[Saved data entries]

/-- Reliefs whose copy is complete are entered at a step boundary (R334). [DEDUCED: log 51] -/
def State.placeReliefs (s : State) (p : Part) : State :=
  if (s.part p).atBoundary then
    ((s.part p).relief.filter fun r => r.copied && !r.placed).foldl (fun s r =>
      let s := s.modPart p fun q => { q with relief := q.relief.map fun x =>
        if x.handle = r.handle ∧ x.segment = r.segment then { x with placed := true } else x }
      s.toLadder [p] { code := 0x3010, sev := 0, a := r.handle * 2 ^ 32 + r.region, b := r.segment * 2 ^ 32 + r.relief }) s
  else s

/-! ## Segments withdrawn and lost (R333, R335) -/

/-- Free items of part headers, scratch and indexes that lie in a segment are withdrawn and counted (R333). -/
def State.leak (s : State) (p : Part) (handle seg : Nat) : State :=
  match (s.part p).model handle with
  | none => s
  | some m =>
    let inSeg (pt : PoolPart) (off : Nat) : Bool := pt.first + off / segBytes == seg
    let cut (pt : PoolPart) : Nat × PoolPart :=
      let descs := roundUp (pt.numbers * 16) 4096
      let scales := descs + roundUp (pt.numbers * 32) 4096
      let escs := scales + roundUp (ceilDiv pt.numbers 64 * pt.esc) 4096
      let n := pt.freeNumbers.filter fun k => !inSeg pt (16 * k)
      let c := pt.freeScales.filter fun k => !inSeg pt (descs + 32 * k)
      let e := pt.freeEscs.filter fun k => !inSeg pt (scales + pt.esc * k) && !inSeg pt (scales + pt.esc * (k + 1) - 1)
      let b := pt.freeBlocks.filter fun k => !inSeg pt (escs + 256 * k)
      ((pt.freeNumbers.length - n.length) + (pt.freeScales.length - c.length) + (pt.freeEscs.length - e.length) +
          (pt.freeBlocks.length - b.length),
        { pt with freeNumbers := n, freeScales := c, freeEscs := e, freeBlocks := b })
    let pools : List (Nat × PoolPart) := m.pool.map fun pt => if inRange seg pt.first pt.header then cut pt else (0, pt)
    let (ixLost, ix) : Nat × Option Index := match m.index with
      | none => (0, none)
      | some ix =>
        let free := ix.free.filter fun n => !(s.part p).nodeMeets m n seg
        let used := (ix.nodes.map (·.1)).filter fun n => (s.part p).nodeMeets m n seg
        let gone := ((ix.free.filter fun n => (s.part p).nodeMeets m n seg) ++ used).foldl setAdd ix.withdrawn
        (ix.free.length - free.length, some { ix with free := free, withdrawn := gone })
    let scratch := m.scratch.filter fun x => !(s.part p).scratchAshed m x [seg]
    let leaked := (pools.map (·.1)).sum + ixLost + (m.scratch.length - scratch.length)
    s.modPart p fun q =>
      let q := q.modModel handle fun m =>
        { m with parts := m.parts.map fun _ => pools.map (·.2), index := ix, scratch := scratch }
      { q with ctr := { q.ctr with fltLeaked := satAdd q.ctr.fltLeaked leaked } }

/-- The weight and scale regions of a model that have billets in a segment. -/
def Partition.regionsIn (p : Partition) (m : Model) (seg : Nat) : List Nat :=
  (p.places.filter fun x => x.model == m.handle && inRange seg x.sheetFirst x.sheetCount &&
    (match m.pkg.regions[x.region]? with | some r => r.kind == 0 || r.kind == 1 | none => false)).map (·.region)

/-- A segment is ash-listed for the first time (R333): what it held is relieved, withdrawn or leaked. -/
def State.ashContents (s : State) (seg : Nat) : State :=
  (s.touches [seg]).foldl (fun s p =>
    (s.part p).models.foldl (fun s m =>
      let s := match (s.part p).regionsIn m seg with
        | r :: _ => s.beginRelief p m.handle r seg
        | [] => s
      let s := s.leak p m.handle seg
      let s := s.modPart p fun q => q.modModel m.handle fun m =>
        { m with parts := m.parts.map fun l => l.map fun pt =>
            if inRange seg (pt.first + pt.header) (pt.count - pt.header) then pt.withdraw seg else pt }
      if (s.part p).atBoundary then s.startMoves p else s) s) s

WORK INSTRUCTIONS:
Each line of the entries above that has the word "freeBlocks" is to be copied.

EXPECTED ANSWER:
      let b := pt.freeBlocks.filter fun k => !inSeg pt (escs + 256 * k)
          (pt.freeBlocks.length - b.length),
        { pt with freeNumbers := n, freeScales := c, freeEscs := e, freeBlocks := b })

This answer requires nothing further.